- What you are asked to do -
Print every entry exactly as written.

- Data for the task -
/-- The major opcode of an operation (R135). -/
def Op.major : Op → Nat
  | .add => 0x01
  | .sub => 0x02
  | .addc => 0x03
  | .subb => 0x04
  | .mulLo => 0x05
  | .mulHi => 0x06
  | .mulw => 0x07
  | .mad => 0x08
  | .div => 0x09
  | .rem => 0x0A
  | .neg => 0x0B
  | .abs => 0x0C
  | .min => 0x0D
  | .max => 0x0E
  | .and => 0x10
  | .or => 0x11
  | .xor => 0x12
  | .not => 0x13
  | .andn => 0x14
  | .shl => 0x15
  | .shr => 0x16
  | .sra => 0x17
  | .rol => 0x18
  | .ror => 0x19
  | .bfe => 0x1A
  | .bfi => 0x1B
  | .popc => 0x1C
  | .clz => 0x1D
  | .ctz => 0x1E
  | .brev => 0x1F
  | .sel => 0x20
  | .mov => 0x21
  | .movk => 0x22
  | .lit => 0x23
  | .lea => 0x24
  | .leam => 0x25
  | .cmp => 0x26
  | .pand => 0x30
  | .por => 0x31
  | .pxor => 0x32
  | .pnot => 0x33
  | .nop => 0x40
  | .bra => 0x41
  | .brx => 0x42
  | .jmp => 0x43
  | .call => 0x44
  | .ret => 0x45
  | .loop => 0x46
  | .syncw => 0x47
  | .reform => 0x48
  | .reformS => 0x48
  | .yield => 0x49
  | .halt => 0x4A
  | .haltR => 0x4A
  | .wait => 0x4B
  | .send => 0x50
  | .sendT => 0x50
  | .sendb => 0x51
  | .post => 0x52
  | .spawn => 0x53
  | .trap => 0x54
  | .eret => 0x55
  | .rdcr => 0x56
  | .wrcr => 0x57
  | .femark => 0x58
  | .fefill => 0x59
  | .trace => 0x5A
  | .cntrFold => 0x5B
  | .fadd => 0x60
  | .fsub => 0x61
  | .fmul => 0x62
  | .ffma => 0x63
  | .fmin => 0x64
  | .fmax => 0x65
  | .fabs => 0x66
  | .fneg => 0x67
  | .fcmp => 0x68
  | .fclass => 0x69
  | .frnd => 0x6A
  | .frcp => 0x70
  | .frsq => 0x71
  | .fsqrt => 0x72
  | .fexp2 => 0x73
  | .flog2 => 0x74
  | .fsin => 0x75
  | .fcos => 0x76
  | .ftanh => 0x77
  | .cvt => 0x80
  | .gcvt => 0x81
  | .gcmp => 0x82
  | .gclass => 0x83
  | .dot4 => 0x88
  | .vadd => 0x89
  | .vsub => 0x8A
  | .vmul => 0x8B
  | .vmad => 0x8C
  | .vmin => 0x8D
  | .vmax => 0x8E
  | .shfl => 0x90
  | .ballot => 0x91
  | .vote => 0x92
  | .rand => 0x93
  | .qxmax => 0x98
  | .qscale => 0x99
  | .qcvt => 0x9A
  | .ld => 0xA0
  | .st => 0xA1
  | .ldg => 0xA2
  | .sts => 0xA3
  | .pref => 0xA4
  | .atom => 0xA5
  | .fence => 0xA6
  | .barArr => 0xA8
  | .barWait => 0xA9
  | .barSync => 0xAA
  | .cvsign => 0xAB
  | .cvwait => 0xAC
  | .bndSet => 0xAD
  | .flumeCopy => 0xC0
  | .flumeTile => 0xC1
  | .flumeWait => 0xC2
  | .flumeCvt => 0xC3
  | .gset => 0xC4
  | .gclr => 0xC5
  | .tspawn => 0xC8
  | .trange => 0xC9
  | .tdone => 0xCA
  | .tabort => 0xCB
  | .tstamp => 0xCC
  | .rayEnq => 0xD0
  | .rayBox4 => 0xD1
  | .rayTri => 0xD2
  | .rayNext => 0xD3
  | .rayHit => 0xD4
  | .rayFin => 0xD5
  | .primEmit => 0xD8
  | .primEmitClose => 0xD8
  | .visRead => 0xD9
  | .texReq => 0xDA
  | .blkDcmp => 0xDB
  | .tld => 0xE0
  | .tldt => 0xE1
  | .tst => 0xE2
  | .tzero => 0xE3
  | .tgather => 0xE4
  | .nzscan => 0xE5
  | .mma => 0xE6
  | .mmaS => 0xE7
  | .accMov => 0xE8
  | .accLd => 0xE9
  | .accSt => 0xEA
  | .accCvt => 0xEB
  | .accZero => 0xEC

/-- The operations that have a B32 form (R135). -/
def Op.hasB32 : Op → Bool
  | .add | .sub | .addc | .subb | .mulLo | .mulHi | .mulw | .div | .rem | .neg | .abs | .min | .max | .and
  | .or | .xor | .not | .andn | .shl | .shr | .sra | .rol | .ror | .bfe | .popc | .clz | .ctz | .brev | .mov
  | .lit | .lea | .cmp | .pand | .por | .pxor | .pnot | .nop | .ret | .syncw | .yield | .halt | .eret | .fadd
  | .fsub | .fmul | .fmin | .fmax | .fabs | .fneg | .fcmp | .frcp | .frsq | .fsqrt | .fexp2 | .flog2 | .fsin
  | .fcos | .ftanh | .ld | .st => true
  | _ => false

/-- An instruction word ready for issue: the operation, whether the word was a base word, and its X96 fields, for a
base word those that R120 gives it. -/
structure Ins where
  op : Op
  b32 : Bool
  w : X96
deriving DecidableEq, Repr

namespace Ins
/-- The D field as a number. -/
def d (i : Ins) : Nat := i.w.d.toNat
/-- The A field as a number. -/
def a (i : Ins) : Nat := i.w.a.toNat
/-- The B field as a number. -/
def b (i : Ins) : Nat := i.w.b.toNat
/-- The C field as a number. -/
def c (i : Ins) : Nat := i.w.c.toNat
/-- The X field as a number. -/
def x (i : Ins) : Nat := i.w.x.toNat
/-- The TYPE field as a number. -/
def ty (i : Ins) : Nat := i.w.ty.toNat
/-- The MINOR field as a number. -/
def minor (i : Ins) : Nat := i.w.minor.toNat
/-- The HINT field as a number. -/
def hint (i : Ins) : Nat := i.w.hint.toNat
/-- The length in bytes of the instruction (R116). -/
def len (i : Ins) : Nat := (if i.b32 then 4 else 12) + (if i.w.lit.isSome then 8 else 0)
/-- The word offset OFS in bits [71:40], A lowest (R146), as a signed number. -/
def ofs (i : Ins) : Int := (i.w.x ++ i.w.c ++ i.w.b ++ i.w.a).toInt
/-- A memory word's space (R137). -/
def space (i : Ins) : Nat := i.minor % 8
/-- A memory word's ordering (R137). -/
def ordering (i : Ins) : Nat := i.minor / 8 % 8
/-- Whether a memory word is a typed access (R137). -/
def typed (i : Ins) : Bool := i.w.minor.getLsbD 6
/-- A memory word's scope code (R137); X is the constant-word index when KB is set. -/
def scope (i : Ins) : Nat := if i.w.kb then 0 else i.x % 8
/-- An ATOM's operation (R137). -/
def atomOp (i : Ins) : Nat := i.x / 16
end Ins

/-- The width in bits of an integer type code (R122); 128 for .b128. -/
def intWidth (ty : Nat) : Nat :=
  match ty / 2 with
  | 0 => 32 | 1 => 64 | 2 => 16 | 3 => 8 | 4 => 4 | _ => 128

/-- Whether an integer type code is an .i type (R122). -/
def intSigned (ty : Nat) : Bool := ty % 2 == 0

/-- The width in bits of a format number (R122, R96). -/
def fmtBits : Nat → Nat
  | 0x00 | 0x0F | 0x14 => 64
  | 0x01 | 0x0E | 0x13 => 32
  | 0x02 | 0x03 | 0x0A | 0x0D | 0x12 => 16
  | 0x04 | 0x05 | 0x09 | 0x0B | 0x11 => 8
  | 0x06 | 0x07 | 0x08 => 6
  | _ => 4

/-- The registers an element of a format takes (R172). -/
def fmtRegs (f : Nat) : Nat := if fmtBits f = 64 then 2 else 1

- Answer -
/-- The major opcode of an operation (R135). -/
def Op.major : Op → Nat
  | .add => 0x01
  | .sub => 0x02
  | .addc => 0x03
  | .subb => 0x04
  | .mulLo => 0x05
  | .mulHi => 0x06
  | .mulw => 0x07
  | .mad => 0x08
  | .div => 0x09
  | .rem => 0x0A
  | .neg => 0x0B
  | .abs => 0x0C
  | .min => 0x0D
  | .max => 0x0E
  | .and => 0x10
  | .or => 0x11
  | .xor => 0x12
  | .not => 0x13
  | .andn => 0x14
  | .shl => 0x15
  | .shr => 0x16
  | .sra => 0x17
  | .rol => 0x18
  | .ror => 0x19
  | .bfe => 0x1A
  | .bfi => 0x1B
  | .popc => 0x1C
  | .clz => 0x1D
  | .ctz => 0x1E
  | .brev => 0x1F
  | .sel => 0x20
  | .mov => 0x21
  | .movk => 0x22
  | .lit => 0x23
  | .lea => 0x24
  | .leam => 0x25
  | .cmp => 0x26
  | .pand => 0x30
  | .por => 0x31
  | .pxor => 0x32
  | .pnot => 0x33
  | .nop => 0x40
  | .bra => 0x41
  | .brx => 0x42
  | .jmp => 0x43
  | .call => 0x44
  | .ret => 0x45
  | .loop => 0x46
  | .syncw => 0x47
  | .reform => 0x48
  | .reformS => 0x48
  | .yield => 0x49
  | .halt => 0x4A
  | .haltR => 0x4A
  | .wait => 0x4B
  | .send => 0x50
  | .sendT => 0x50
  | .sendb => 0x51
  | .post => 0x52
  | .spawn => 0x53
  | .trap => 0x54
  | .eret => 0x55
  | .rdcr => 0x56
  | .wrcr => 0x57
  | .femark => 0x58
  | .fefill => 0x59
  | .trace => 0x5A
  | .cntrFold => 0x5B
  | .fadd => 0x60
  | .fsub => 0x61
  | .fmul => 0x62
  | .ffma => 0x63
  | .fmin => 0x64
  | .fmax => 0x65
  | .fabs => 0x66
  | .fneg => 0x67
  | .fcmp => 0x68
  | .fclass => 0x69
  | .frnd => 0x6A
  | .frcp => 0x70
  | .frsq => 0x71
  | .fsqrt => 0x72
  | .fexp2 => 0x73
  | .flog2 => 0x74
  | .fsin => 0x75
  | .fcos => 0x76
  | .ftanh => 0x77
  | .cvt => 0x80
  | .gcvt => 0x81
  | .gcmp => 0x82
  | .gclass => 0x83
  | .dot4 => 0x88
  | .vadd => 0x89
  | .vsub => 0x8A
  | .vmul => 0x8B
  | .vmad => 0x8C
  | .vmin => 0x8D
  | .vmax => 0x8E
  | .shfl => 0x90
  | .ballot => 0x91
  | .vote => 0x92
  | .rand => 0x93
  | .qxmax => 0x98
  | .qscale => 0x99
  | .qcvt => 0x9A
  | .ld => 0xA0
  | .st => 0xA1
  | .ldg => 0xA2
  | .sts => 0xA3
  | .pref => 0xA4
  | .atom => 0xA5
  | .fence => 0xA6
  | .barArr => 0xA8
  | .barWait => 0xA9
  | .barSync => 0xAA
  | .cvsign => 0xAB
  | .cvwait => 0xAC
  | .bndSet => 0xAD
  | .flumeCopy => 0xC0
  | .flumeTile => 0xC1
  | .flumeWait => 0xC2
  | .flumeCvt => 0xC3
  | .gset => 0xC4
  | .gclr => 0xC5
  | .tspawn => 0xC8
  | .trange => 0xC9
  | .tdone => 0xCA
  | .tabort => 0xCB
  | .tstamp => 0xCC
  | .rayEnq => 0xD0
  | .rayBox4 => 0xD1
  | .rayTri => 0xD2
  | .rayNext => 0xD3
  | .rayHit => 0xD4
  | .rayFin => 0xD5
  | .primEmit => 0xD8
  | .primEmitClose => 0xD8
  | .visRead => 0xD9
  | .texReq => 0xDA
  | .blkDcmp => 0xDB
  | .tld => 0xE0
  | .tldt => 0xE1
  | .tst => 0xE2
  | .tzero => 0xE3
  | .tgather => 0xE4
  | .nzscan => 0xE5
  | .mma => 0xE6
  | .mmaS => 0xE7
  | .accMov => 0xE8
  | .accLd => 0xE9
  | .accSt => 0xEA
  | .accCvt => 0xEB
  | .accZero => 0xEC

/-- The operations that have a B32 form (R135). -/
def Op.hasB32 : Op → Bool
  | .add | .sub | .addc | .subb | .mulLo | .mulHi | .mulw | .div | .rem | .neg | .abs | .min | .max | .and
  | .or | .xor | .not | .andn | .shl | .shr | .sra | .rol | .ror | .bfe | .popc | .clz | .ctz | .brev | .mov
  | .lit | .lea | .cmp | .pand | .por | .pxor | .pnot | .nop | .ret | .syncw | .yield | .halt | .eret | .fadd
  | .fsub | .fmul | .fmin | .fmax | .fabs | .fneg | .fcmp | .frcp | .frsq | .fsqrt | .fexp2 | .flog2 | .fsin
  | .fcos | .ftanh | .ld | .st => true
  | _ => false

/-- An instruction word ready for issue: the operation, whether the word was a base word, and its X96 fields, for a
base word those that R120 gives it. -/
structure Ins where
  op : Op
  b32 : Bool
  w : X96
deriving DecidableEq, Repr

namespace Ins
/-- The D field as a number. -/
def d (i : Ins) : Nat := i.w.d.toNat
/-- The A field as a number. -/
def a (i : Ins) : Nat := i.w.a.toNat
/-- The B field as a number. -/
def b (i : Ins) : Nat := i.w.b.toNat
/-- The C field as a number. -/
def c (i : Ins) : Nat := i.w.c.toNat
/-- The X field as a number. -/
def x (i : Ins) : Nat := i.w.x.toNat
/-- The TYPE field as a number. -/
def ty (i : Ins) : Nat := i.w.ty.toNat
/-- The MINOR field as a number. -/
def minor (i : Ins) : Nat := i.w.minor.toNat
/-- The HINT field as a number. -/
def hint (i : Ins) : Nat := i.w.hint.toNat
/-- The length in bytes of the instruction (R116). -/
def len (i : Ins) : Nat := (if i.b32 then 4 else 12) + (if i.w.lit.isSome then 8 else 0)
/-- The word offset OFS in bits [71:40], A lowest (R146), as a signed number. -/
def ofs (i : Ins) : Int := (i.w.x ++ i.w.c ++ i.w.b ++ i.w.a).toInt
/-- A memory word's space (R137). -/
def space (i : Ins) : Nat := i.minor % 8
/-- A memory word's ordering (R137). -/
def ordering (i : Ins) : Nat := i.minor / 8 % 8
/-- Whether a memory word is a typed access (R137). -/
def typed (i : Ins) : Bool := i.w.minor.getLsbD 6
/-- A memory word's scope code (R137); X is the constant-word index when KB is set. -/
def scope (i : Ins) : Nat := if i.w.kb then 0 else i.x % 8
/-- An ATOM's operation (R137). -/
def atomOp (i : Ins) : Nat := i.x / 16
end Ins

/-- The width in bits of an integer type code (R122); 128 for .b128. -/
def intWidth (ty : Nat) : Nat :=
  match ty / 2 with
  | 0 => 32 | 1 => 64 | 2 => 16 | 3 => 8 | 4 => 4 | _ => 128

/-- Whether an integer type code is an .i type (R122). -/
def intSigned (ty : Nat) : Bool := ty % 2 == 0

/-- The width in bits of a format number (R122, R96). -/
def fmtBits : Nat → Nat
  | 0x00 | 0x0F | 0x14 => 64
  | 0x01 | 0x0E | 0x13 => 32
  | 0x02 | 0x03 | 0x0A | 0x0D | 0x12 => 16
  | 0x04 | 0x05 | 0x09 | 0x0B | 0x11 => 8
  | 0x06 | 0x07 | 0x08 => 6
  | _ => 4

/-- The registers an element of a format takes (R172). -/
def fmtRegs (f : Nat) : Nat := if fmtBits f = 64 then 2 else 1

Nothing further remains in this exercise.